- [What you will do] Below are some records; find each line that carries the word "reading" and copy it.

- [Data for analysis]
/-- R30's last paragraph, R34, for both encodings and every outcome: what HVC never writes. Where an exception is taken everything
else but `HSR` is open (R77, R80); where none is, HVBAR, HSCTLR and the routing bits of SCR are as before too (R70, R72). That an
entry stores to no byte of memory is the model's reading of R44 (DEDUCED, log 17). -/
def Obligations.NoOutcomeWritesControlsOrMemory : Prop :=
  ∀ (i : Instr) (s t : State), exec i s = .next t →
    SameOutsideEntry s t ∧ (t.raised = none → SameEntryControls s t)

/-- R68: on UNDEFINED `HSR` is as it was, its unnamed bits too. That the entry does not write it either is the model's reading
of the spec's vectors (log 9). -/
def Obligations.UndefinedLeavesTheSyndrome : Prop :=
  ∀ (i : Instr) (s t : State), exec i s = .next t → t.raised = some .undefined → t.hsr = s.hsr

/-! ## Invariants and runs -/

/-- R33's well-formedness (R16 constraint 1) and the canonical form of memory survive every step from every state that has
them. That an exception entry cannot enable an absent EL2 is the model's reading (log 20). -/
def Obligations.StepKeepsWellFormed : Prop :=
  ∀ s t : State, s.wf → step s = .next t → t.wf

/-- The reset state is well formed (R33). Its values are the model's (log 1). -/
def Obligations.ResetIsWellFormed : Prop := State.reset.wf

/-- R99 with R26 and R37: only "executes as NOP" continues a run; it continues at the next instruction, at an aligned `pc`, in
the same instruction set. -/
def Obligations.RunContinuesOnlyAtTheNextInstruction : Prop :=
  ∀ s t : State, step s = .next t → ¬ RunEnds t →
    t.pc.toNat = (s.pc.toNat + 4) % 2 ^ 32 ∧ t.pstate = s.pstate ∧ aligned t.pstate.iset t.pc = true

/-- R7, R62, R67: the choices may vary from one execution to the next. Every execution moves to the next draw of the free
constant, of which nothing is known. -/
def Obligations.EveryExecutionDrawsAnew : Prop :=
  ∀ (i : Instr) (s t : State), exec i s = .next t → t.tick = s.tick + 1 ∧ t.draws = Config.freshDraws t.tick

/-! ## The entry of general knowledge -/

/-- R81 (general knowledge, not the spec's rule; log 8): where the implementation is said to have the usual entry and EL2 uses
AArch32, a permitted HVC saves `PSTATE` and the return address, enters Hyp mode, takes `T` and `E` from `HSCTLR`, clears the IT
state, sets the masks not routed to EL3, and goes to the vector. -/
def Obligations.UsualEntryToHypMode : Prop :=
  ∀ (i : Instr) (imm16 : BitVec 16) (s : State), ReachesOperation i imm16 s → CallPermitted s →
    s.impl.usualHvcEntry = true → s.el2A32 = true → ∃ t, exec i s = .next t ∧
      t.elrHyp = s.pc + 4#32 ∧ t.spsrHyp = s.pstate ∧ t.pstate.m = 0b11010#5 ∧ t.pstate.el = 0b10#2 ∧
      (t.pstate.iset = .t32 ↔ s.hsctlrTe = 1#1) ∧ t.pstate.e = s.hsctlrEe ∧ t.pstate.inItBlock = false ∧
      ((s.impl.haveEl3 = true → s.scrEa = 0#1) → t.pstate.a = 1#1) ∧
      ((s.impl.haveEl3 = true → s.scrIrq = 0#1) → t.pstate.i = 1#1) ∧
      ((s.impl.haveEl3 = true → s.scrFiq = 0#1) → t.pstate.f = 1#1) ∧
      t.pc.toNat = s.hvbar.toNat / 32 * 32 + (if s.pstate.el = 0b10#2 then 0x08 else 0x14) ∧
      t.hsr = { ec := 0x12#6, imm16 := imm16, other := 0b1000000000#10 }

/-- R81 with R84 (general knowledge; logs 8, 23): returning from Hyp mode right after the usual entry resumes at the instruction
after the HVC with the `PSTATE` it had. -/
def Obligations.ReturnResumesAfterTheCall : Prop :=
  ∀ (i : Instr) (imm16 : BitVec 16) (s t : State), ReachesOperation i imm16 s → CallPermitted s →
    s.impl.usualHvcEntry = true → s.el2A32 = true → exec i s = .next t →
    (hypReturn t).pc = s.pc + 4#32 ∧ (hypReturn t).pstate = s.pstate

/-! ## The condition table -/

/-- R24 (general knowledge; log 11), the fifteen rows. -/
def Obligations.ConditionTableRows : Prop :=
  ∀ p : Pstate,
    condHolds 0b0000#4 p = (p.z == 1#1) ∧ condHolds 0b0001#4 p = (p.z == 0#1) ∧ condHolds 0b0010#4 p = (p.c == 1#1) ∧
    condHolds 0b0011#4 p = (p.c == 0#1) ∧ condHolds 0b0100#4 p = (p.n == 1#1) ∧ condHolds 0b0101#4 p = (p.n == 0#1) ∧
    condHolds 0b0110#4 p = (p.v == 1#1) ∧ condHolds 0b0111#4 p = (p.v == 0#1) ∧
    condHolds 0b1000#4 p = (p.c == 1#1 && p.z == 0#1) ∧ condHolds 0b1001#4 p = (p.c == 0#1 || p.z == 1#1) ∧
    condHolds 0b1010#4 p = (p.n == p.v) ∧ condHolds 0b1011#4 p = (p.n != p.v) ∧
    condHolds 0b1100#4 p = (p.z == 0#1 && p.n == p.v) ∧ condHolds 0b1101#4 p = (p.z == 1#1 || p.n != p.v) ∧
    condHolds 0b1110#4 p = true

/-- R24 (general knowledge; log 11): below AL the conditions come in pairs, each the other's negation, bit 0 choosing. -/
def Obligations.ConditionsComeInOppositePairs : Prop :=
  ∀ (cond : BitVec 4) (p : Pstate), cond.toNat < 14 → condHolds (cond ^^^ 1#4) p = !condHolds cond p
end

- [Expected answer]
entry stores to no byte of memory is the model's reading of R44 (DEDUCED, log 17). -/
/-- R68: on UNDEFINED `HSR` is as it was, its unnamed bits too. That the entry does not write it either is the model's reading
them. That an exception entry cannot enable an absent EL2 is the model's reading (log 20). -/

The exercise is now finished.